- **TASK DESCRIPTION**: The answer must consist of each line below that holds the word "pinned", copied as it stands.

(Stored data)
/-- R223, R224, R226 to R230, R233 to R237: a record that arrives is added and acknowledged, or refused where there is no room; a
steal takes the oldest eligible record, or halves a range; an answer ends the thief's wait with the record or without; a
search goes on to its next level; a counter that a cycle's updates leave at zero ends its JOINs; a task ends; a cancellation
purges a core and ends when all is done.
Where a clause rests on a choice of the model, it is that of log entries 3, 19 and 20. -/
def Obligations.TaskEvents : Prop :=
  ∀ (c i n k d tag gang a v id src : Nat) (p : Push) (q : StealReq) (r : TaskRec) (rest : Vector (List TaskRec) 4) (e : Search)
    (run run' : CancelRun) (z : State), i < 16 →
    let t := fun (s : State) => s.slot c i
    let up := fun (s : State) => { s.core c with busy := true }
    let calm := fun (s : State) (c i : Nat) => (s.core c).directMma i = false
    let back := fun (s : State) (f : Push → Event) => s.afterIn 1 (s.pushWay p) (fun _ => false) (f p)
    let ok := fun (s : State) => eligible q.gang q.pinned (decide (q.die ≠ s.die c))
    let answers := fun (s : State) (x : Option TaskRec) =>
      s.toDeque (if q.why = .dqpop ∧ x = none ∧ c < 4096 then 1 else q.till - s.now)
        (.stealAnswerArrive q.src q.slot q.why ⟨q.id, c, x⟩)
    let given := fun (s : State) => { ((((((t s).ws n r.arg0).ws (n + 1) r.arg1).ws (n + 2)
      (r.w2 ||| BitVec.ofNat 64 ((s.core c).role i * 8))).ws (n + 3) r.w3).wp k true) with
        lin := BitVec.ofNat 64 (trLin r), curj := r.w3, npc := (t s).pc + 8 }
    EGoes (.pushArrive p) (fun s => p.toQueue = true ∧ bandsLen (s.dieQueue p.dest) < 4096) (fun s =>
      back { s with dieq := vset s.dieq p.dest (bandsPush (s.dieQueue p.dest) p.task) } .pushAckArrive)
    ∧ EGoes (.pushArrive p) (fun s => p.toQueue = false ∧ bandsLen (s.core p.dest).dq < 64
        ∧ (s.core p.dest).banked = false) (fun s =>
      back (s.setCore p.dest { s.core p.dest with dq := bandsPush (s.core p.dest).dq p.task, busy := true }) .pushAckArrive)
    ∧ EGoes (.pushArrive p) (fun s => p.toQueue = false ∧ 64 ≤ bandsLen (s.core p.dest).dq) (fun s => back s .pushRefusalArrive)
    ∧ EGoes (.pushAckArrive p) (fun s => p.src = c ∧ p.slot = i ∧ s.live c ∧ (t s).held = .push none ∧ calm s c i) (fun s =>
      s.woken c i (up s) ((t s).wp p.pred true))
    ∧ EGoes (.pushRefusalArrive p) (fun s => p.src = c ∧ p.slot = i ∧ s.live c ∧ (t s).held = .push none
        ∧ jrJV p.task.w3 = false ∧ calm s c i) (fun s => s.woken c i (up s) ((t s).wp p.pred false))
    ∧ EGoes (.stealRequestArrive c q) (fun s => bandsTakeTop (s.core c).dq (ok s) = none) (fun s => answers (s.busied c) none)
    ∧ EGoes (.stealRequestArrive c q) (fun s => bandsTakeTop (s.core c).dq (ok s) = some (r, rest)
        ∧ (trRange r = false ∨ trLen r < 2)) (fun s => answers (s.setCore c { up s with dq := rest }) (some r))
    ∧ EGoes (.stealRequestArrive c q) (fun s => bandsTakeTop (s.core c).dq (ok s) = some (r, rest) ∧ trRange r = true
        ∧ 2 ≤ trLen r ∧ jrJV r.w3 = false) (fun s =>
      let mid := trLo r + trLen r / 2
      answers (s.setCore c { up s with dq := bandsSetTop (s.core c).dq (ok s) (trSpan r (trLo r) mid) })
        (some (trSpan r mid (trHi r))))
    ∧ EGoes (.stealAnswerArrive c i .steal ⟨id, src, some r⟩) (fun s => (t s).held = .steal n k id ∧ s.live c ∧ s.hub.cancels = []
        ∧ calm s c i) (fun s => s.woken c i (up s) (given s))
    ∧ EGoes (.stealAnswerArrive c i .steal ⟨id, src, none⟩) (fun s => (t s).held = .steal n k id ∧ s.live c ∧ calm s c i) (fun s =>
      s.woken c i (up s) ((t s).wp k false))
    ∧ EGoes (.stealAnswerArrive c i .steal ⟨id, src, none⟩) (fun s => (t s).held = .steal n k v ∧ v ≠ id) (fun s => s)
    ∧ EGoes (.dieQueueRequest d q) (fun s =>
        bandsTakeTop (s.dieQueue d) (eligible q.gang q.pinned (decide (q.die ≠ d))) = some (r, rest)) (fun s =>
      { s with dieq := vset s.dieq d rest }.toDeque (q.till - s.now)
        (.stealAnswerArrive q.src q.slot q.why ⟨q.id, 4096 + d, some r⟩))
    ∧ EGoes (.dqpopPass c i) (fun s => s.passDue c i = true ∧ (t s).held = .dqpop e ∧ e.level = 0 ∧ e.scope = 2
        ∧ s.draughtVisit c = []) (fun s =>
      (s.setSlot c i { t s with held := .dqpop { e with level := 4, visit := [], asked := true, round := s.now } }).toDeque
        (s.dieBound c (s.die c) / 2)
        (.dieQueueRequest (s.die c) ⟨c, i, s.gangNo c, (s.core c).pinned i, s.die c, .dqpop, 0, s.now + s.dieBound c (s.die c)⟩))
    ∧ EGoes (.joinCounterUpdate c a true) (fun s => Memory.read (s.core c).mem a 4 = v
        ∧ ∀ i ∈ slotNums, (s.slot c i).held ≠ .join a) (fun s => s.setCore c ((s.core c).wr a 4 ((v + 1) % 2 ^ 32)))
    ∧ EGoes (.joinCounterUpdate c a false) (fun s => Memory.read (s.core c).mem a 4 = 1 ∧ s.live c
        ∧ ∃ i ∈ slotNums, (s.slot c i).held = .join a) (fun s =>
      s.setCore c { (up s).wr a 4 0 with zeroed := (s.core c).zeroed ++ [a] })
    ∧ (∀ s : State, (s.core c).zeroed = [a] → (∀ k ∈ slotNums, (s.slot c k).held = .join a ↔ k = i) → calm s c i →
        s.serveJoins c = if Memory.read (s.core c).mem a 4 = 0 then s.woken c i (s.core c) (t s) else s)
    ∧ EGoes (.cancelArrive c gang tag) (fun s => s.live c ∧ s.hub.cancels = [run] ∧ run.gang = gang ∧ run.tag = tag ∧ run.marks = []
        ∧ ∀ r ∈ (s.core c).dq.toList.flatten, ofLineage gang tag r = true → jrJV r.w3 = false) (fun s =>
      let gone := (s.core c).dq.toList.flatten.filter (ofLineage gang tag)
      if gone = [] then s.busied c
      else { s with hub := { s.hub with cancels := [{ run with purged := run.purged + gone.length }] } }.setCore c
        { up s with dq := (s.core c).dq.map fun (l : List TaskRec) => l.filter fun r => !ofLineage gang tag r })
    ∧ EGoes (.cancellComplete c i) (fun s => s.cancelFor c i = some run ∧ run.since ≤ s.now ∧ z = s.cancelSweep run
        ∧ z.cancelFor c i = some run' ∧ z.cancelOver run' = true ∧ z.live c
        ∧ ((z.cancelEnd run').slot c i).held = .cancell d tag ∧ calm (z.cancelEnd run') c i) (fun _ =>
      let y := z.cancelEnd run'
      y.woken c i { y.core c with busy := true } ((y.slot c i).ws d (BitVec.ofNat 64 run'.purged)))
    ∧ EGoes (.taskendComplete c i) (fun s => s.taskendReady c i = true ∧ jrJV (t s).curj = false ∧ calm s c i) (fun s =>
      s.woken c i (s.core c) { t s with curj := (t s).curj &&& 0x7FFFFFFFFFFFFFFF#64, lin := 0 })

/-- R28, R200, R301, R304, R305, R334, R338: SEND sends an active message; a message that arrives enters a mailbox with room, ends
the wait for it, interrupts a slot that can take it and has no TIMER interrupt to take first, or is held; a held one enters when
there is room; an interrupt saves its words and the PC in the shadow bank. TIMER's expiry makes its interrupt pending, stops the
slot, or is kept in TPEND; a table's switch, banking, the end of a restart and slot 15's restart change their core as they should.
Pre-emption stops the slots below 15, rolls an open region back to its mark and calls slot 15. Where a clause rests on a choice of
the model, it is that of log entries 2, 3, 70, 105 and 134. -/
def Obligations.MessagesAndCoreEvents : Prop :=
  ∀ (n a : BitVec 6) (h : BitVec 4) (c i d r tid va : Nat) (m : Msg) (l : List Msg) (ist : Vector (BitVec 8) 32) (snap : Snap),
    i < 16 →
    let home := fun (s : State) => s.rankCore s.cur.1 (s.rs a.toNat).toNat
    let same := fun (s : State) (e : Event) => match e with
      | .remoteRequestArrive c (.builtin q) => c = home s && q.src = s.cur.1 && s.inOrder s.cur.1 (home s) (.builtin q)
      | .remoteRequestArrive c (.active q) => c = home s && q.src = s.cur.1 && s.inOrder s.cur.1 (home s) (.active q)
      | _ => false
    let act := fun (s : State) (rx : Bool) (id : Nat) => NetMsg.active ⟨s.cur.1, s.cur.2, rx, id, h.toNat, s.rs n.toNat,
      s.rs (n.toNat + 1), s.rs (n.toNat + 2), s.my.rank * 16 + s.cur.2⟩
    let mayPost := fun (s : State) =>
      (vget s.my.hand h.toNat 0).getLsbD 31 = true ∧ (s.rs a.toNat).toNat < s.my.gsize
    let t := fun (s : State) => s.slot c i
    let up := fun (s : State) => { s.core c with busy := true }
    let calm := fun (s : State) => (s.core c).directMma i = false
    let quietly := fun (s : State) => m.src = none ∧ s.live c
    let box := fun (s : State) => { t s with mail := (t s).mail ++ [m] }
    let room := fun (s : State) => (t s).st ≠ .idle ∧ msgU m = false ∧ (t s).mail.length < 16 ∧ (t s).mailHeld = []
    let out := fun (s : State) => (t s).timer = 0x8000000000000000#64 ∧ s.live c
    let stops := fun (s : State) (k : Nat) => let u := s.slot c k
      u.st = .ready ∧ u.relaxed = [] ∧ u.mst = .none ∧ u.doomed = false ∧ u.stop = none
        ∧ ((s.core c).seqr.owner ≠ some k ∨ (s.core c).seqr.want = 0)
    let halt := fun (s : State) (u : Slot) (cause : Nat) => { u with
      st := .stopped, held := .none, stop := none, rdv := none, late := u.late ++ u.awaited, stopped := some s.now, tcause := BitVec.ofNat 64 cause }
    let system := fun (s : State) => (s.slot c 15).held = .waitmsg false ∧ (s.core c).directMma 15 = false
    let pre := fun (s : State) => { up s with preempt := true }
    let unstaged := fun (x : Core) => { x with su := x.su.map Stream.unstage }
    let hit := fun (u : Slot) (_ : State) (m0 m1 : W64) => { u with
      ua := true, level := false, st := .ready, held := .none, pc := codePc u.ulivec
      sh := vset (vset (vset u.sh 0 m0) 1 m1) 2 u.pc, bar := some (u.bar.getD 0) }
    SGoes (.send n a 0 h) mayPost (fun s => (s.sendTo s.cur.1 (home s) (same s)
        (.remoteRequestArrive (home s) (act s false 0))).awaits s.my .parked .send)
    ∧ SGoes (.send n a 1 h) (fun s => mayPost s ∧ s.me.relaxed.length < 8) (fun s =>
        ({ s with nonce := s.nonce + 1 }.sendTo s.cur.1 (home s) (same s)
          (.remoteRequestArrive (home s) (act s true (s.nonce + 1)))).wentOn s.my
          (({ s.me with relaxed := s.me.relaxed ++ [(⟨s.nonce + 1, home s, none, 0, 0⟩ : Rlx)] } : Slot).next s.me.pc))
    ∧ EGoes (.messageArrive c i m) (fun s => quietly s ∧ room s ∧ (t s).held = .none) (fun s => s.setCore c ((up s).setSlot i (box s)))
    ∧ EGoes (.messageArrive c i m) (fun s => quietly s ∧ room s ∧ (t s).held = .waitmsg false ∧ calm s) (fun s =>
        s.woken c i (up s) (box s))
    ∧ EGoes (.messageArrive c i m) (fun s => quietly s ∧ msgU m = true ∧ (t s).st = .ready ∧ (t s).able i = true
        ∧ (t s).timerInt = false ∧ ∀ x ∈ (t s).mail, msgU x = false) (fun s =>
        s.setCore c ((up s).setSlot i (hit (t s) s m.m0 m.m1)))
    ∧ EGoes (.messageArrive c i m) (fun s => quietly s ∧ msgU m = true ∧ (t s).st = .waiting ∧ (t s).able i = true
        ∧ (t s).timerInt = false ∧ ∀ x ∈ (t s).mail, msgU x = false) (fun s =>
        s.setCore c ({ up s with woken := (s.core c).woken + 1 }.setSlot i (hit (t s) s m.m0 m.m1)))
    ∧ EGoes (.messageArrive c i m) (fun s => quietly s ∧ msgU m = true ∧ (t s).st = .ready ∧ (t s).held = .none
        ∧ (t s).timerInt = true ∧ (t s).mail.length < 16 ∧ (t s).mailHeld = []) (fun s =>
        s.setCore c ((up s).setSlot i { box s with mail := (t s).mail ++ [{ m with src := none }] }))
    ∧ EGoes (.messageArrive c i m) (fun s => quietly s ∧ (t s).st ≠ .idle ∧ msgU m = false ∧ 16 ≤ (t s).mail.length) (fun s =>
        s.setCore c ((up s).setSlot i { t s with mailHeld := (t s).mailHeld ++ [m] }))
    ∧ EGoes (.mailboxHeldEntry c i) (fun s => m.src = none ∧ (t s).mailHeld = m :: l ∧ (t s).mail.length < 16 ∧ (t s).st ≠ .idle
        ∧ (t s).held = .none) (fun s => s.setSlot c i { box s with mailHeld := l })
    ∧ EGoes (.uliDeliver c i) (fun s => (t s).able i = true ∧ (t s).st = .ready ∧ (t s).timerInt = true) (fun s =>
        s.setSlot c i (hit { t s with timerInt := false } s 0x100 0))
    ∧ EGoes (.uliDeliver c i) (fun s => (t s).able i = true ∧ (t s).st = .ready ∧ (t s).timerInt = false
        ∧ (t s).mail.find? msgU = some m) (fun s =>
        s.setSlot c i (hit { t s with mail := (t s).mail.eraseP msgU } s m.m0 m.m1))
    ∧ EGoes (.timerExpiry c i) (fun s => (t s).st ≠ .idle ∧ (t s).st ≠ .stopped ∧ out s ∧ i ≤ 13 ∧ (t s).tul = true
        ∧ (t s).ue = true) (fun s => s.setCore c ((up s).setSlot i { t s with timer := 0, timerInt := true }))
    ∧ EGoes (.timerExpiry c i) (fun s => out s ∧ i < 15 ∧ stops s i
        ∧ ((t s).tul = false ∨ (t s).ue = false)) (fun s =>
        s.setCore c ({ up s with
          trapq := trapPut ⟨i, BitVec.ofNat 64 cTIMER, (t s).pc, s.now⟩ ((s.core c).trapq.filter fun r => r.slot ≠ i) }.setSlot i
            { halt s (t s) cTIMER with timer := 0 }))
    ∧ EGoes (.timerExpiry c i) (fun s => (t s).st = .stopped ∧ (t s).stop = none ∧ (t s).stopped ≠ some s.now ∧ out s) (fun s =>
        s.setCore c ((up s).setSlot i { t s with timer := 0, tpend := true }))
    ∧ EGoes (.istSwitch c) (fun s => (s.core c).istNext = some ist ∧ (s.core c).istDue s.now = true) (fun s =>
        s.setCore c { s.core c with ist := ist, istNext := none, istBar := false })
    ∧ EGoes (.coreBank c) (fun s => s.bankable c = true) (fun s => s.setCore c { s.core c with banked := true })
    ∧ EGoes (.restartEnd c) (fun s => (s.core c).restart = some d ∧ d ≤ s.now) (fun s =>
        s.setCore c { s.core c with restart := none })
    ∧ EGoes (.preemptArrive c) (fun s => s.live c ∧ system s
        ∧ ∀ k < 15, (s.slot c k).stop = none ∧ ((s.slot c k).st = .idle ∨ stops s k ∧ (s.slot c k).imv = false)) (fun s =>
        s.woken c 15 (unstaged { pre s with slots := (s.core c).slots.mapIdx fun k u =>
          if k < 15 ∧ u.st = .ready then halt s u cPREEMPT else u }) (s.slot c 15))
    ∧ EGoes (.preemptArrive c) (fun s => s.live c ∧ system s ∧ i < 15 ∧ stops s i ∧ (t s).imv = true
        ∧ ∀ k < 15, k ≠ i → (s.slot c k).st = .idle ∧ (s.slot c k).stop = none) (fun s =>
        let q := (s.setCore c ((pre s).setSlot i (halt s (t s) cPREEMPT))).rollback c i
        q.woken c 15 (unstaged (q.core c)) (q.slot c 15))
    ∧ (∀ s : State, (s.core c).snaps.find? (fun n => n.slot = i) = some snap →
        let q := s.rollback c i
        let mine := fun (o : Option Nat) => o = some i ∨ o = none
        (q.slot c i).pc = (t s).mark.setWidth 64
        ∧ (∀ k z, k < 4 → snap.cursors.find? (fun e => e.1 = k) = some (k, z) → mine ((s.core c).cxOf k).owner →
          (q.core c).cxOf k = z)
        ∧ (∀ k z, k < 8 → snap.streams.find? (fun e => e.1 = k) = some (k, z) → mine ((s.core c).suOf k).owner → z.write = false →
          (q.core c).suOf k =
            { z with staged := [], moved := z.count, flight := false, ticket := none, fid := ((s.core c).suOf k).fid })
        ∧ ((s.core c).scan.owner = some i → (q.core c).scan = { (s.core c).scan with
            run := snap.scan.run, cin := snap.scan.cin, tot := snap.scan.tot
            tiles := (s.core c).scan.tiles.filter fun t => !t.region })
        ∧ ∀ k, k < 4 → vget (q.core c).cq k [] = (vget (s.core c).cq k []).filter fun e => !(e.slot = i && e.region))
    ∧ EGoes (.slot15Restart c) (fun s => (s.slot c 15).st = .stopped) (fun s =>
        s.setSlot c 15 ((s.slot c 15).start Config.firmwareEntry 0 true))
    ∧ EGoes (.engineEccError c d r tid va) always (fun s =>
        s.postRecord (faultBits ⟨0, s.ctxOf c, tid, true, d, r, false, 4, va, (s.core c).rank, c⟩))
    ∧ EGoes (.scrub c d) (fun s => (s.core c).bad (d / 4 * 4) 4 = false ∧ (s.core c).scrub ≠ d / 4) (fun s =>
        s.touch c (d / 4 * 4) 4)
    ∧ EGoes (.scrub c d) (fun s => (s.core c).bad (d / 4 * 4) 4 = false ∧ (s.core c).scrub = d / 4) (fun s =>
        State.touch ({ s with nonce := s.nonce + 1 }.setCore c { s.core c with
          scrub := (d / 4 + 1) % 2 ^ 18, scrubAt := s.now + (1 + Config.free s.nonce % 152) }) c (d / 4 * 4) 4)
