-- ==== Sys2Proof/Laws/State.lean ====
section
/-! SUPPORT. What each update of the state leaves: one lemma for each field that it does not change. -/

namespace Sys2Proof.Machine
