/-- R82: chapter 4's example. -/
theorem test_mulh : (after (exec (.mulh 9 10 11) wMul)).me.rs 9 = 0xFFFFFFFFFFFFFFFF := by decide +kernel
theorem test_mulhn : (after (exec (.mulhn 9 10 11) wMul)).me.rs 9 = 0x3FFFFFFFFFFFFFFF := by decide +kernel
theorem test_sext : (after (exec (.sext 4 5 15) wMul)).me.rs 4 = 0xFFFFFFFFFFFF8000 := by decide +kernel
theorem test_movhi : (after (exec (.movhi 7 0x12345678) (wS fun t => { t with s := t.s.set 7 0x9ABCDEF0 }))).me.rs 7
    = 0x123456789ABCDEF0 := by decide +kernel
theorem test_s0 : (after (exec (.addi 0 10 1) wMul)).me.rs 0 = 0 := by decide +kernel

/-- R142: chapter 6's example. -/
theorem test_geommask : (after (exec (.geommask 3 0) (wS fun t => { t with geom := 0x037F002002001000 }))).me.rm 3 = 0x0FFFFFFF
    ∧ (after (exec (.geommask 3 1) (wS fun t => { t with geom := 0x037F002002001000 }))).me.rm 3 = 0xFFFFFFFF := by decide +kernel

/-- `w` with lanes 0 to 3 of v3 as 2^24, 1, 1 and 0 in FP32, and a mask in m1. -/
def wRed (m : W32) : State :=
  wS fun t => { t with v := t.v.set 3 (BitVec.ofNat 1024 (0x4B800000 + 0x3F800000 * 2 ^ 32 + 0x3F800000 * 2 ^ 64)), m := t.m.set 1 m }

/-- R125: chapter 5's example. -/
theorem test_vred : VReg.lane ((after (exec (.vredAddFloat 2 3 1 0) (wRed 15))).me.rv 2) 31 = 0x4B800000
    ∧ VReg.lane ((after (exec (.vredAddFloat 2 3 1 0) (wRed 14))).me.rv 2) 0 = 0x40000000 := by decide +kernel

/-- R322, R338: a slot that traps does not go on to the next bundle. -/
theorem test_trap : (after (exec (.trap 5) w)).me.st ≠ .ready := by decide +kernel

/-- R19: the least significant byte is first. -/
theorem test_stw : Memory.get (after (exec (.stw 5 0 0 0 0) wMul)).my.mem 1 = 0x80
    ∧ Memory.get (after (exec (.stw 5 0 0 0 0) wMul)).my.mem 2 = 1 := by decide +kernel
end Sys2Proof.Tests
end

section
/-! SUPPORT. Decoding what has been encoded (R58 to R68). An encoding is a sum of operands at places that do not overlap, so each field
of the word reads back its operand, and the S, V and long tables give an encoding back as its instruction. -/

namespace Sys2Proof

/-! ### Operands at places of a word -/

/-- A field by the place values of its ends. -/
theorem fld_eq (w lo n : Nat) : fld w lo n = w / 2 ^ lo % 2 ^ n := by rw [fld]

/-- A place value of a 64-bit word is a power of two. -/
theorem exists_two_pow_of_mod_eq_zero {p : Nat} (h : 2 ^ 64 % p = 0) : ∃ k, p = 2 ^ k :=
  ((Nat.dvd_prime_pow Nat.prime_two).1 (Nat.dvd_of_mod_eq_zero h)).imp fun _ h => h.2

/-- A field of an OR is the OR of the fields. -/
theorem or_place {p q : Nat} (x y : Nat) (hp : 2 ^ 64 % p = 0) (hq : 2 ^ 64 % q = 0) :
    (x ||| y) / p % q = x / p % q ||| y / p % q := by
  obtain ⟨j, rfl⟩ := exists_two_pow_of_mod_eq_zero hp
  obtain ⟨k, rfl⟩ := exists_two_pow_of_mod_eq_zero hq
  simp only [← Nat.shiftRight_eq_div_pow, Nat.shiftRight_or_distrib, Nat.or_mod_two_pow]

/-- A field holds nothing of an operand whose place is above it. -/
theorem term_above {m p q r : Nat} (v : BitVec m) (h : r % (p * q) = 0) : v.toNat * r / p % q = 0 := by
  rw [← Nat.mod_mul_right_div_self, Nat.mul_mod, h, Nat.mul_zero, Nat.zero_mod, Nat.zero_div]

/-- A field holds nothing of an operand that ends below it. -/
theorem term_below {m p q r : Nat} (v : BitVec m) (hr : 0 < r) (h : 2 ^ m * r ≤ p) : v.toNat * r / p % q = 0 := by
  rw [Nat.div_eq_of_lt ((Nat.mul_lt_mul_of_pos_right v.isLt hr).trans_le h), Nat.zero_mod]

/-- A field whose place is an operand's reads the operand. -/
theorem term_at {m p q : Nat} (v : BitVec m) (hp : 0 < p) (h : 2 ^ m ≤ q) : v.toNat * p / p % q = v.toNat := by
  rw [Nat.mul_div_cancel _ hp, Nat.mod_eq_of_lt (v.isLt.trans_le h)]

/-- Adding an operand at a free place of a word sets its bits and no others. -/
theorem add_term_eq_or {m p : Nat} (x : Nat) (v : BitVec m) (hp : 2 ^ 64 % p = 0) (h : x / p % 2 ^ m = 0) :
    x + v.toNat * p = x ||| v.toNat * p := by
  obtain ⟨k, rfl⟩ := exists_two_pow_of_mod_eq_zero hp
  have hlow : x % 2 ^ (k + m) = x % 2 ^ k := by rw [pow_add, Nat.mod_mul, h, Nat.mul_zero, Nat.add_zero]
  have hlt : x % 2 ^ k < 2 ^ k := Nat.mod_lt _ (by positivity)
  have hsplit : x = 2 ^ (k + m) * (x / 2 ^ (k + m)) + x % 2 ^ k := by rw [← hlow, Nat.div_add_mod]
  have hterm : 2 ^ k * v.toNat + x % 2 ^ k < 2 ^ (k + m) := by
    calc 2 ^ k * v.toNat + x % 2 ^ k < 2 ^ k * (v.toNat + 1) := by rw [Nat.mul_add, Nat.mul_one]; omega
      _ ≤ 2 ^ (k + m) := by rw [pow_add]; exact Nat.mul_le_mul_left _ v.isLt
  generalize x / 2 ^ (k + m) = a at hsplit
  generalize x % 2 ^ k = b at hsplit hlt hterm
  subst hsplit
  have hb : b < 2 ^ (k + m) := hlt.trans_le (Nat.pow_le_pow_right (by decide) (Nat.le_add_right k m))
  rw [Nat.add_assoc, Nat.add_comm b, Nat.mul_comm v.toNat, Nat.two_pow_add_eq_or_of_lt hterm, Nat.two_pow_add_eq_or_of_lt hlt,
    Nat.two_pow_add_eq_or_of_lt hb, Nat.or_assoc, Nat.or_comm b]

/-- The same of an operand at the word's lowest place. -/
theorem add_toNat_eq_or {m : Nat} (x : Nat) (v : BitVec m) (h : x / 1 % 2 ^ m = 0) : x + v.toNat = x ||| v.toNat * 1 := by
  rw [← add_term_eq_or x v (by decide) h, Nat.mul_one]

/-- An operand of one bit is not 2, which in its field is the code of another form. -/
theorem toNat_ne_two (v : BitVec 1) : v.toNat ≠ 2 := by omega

- **REPLY TO THE EXERCISE**:
    let ok := fun (s : State) => eligible q.gang q.pinned (decide (q.die ≠ s.die c))
        bandsTakeTop (s.dieQueue d) (eligible q.gang q.pinned (decide (q.die ≠ d))) = some (r, rest)) (fun s =>
        (.dieQueueRequest (s.die c) ⟨c, i, s.gangNo c, (s.core c).pinned i, s.die c, .dqpop, 0, s.now + s.dieBound c (s.die c)⟩))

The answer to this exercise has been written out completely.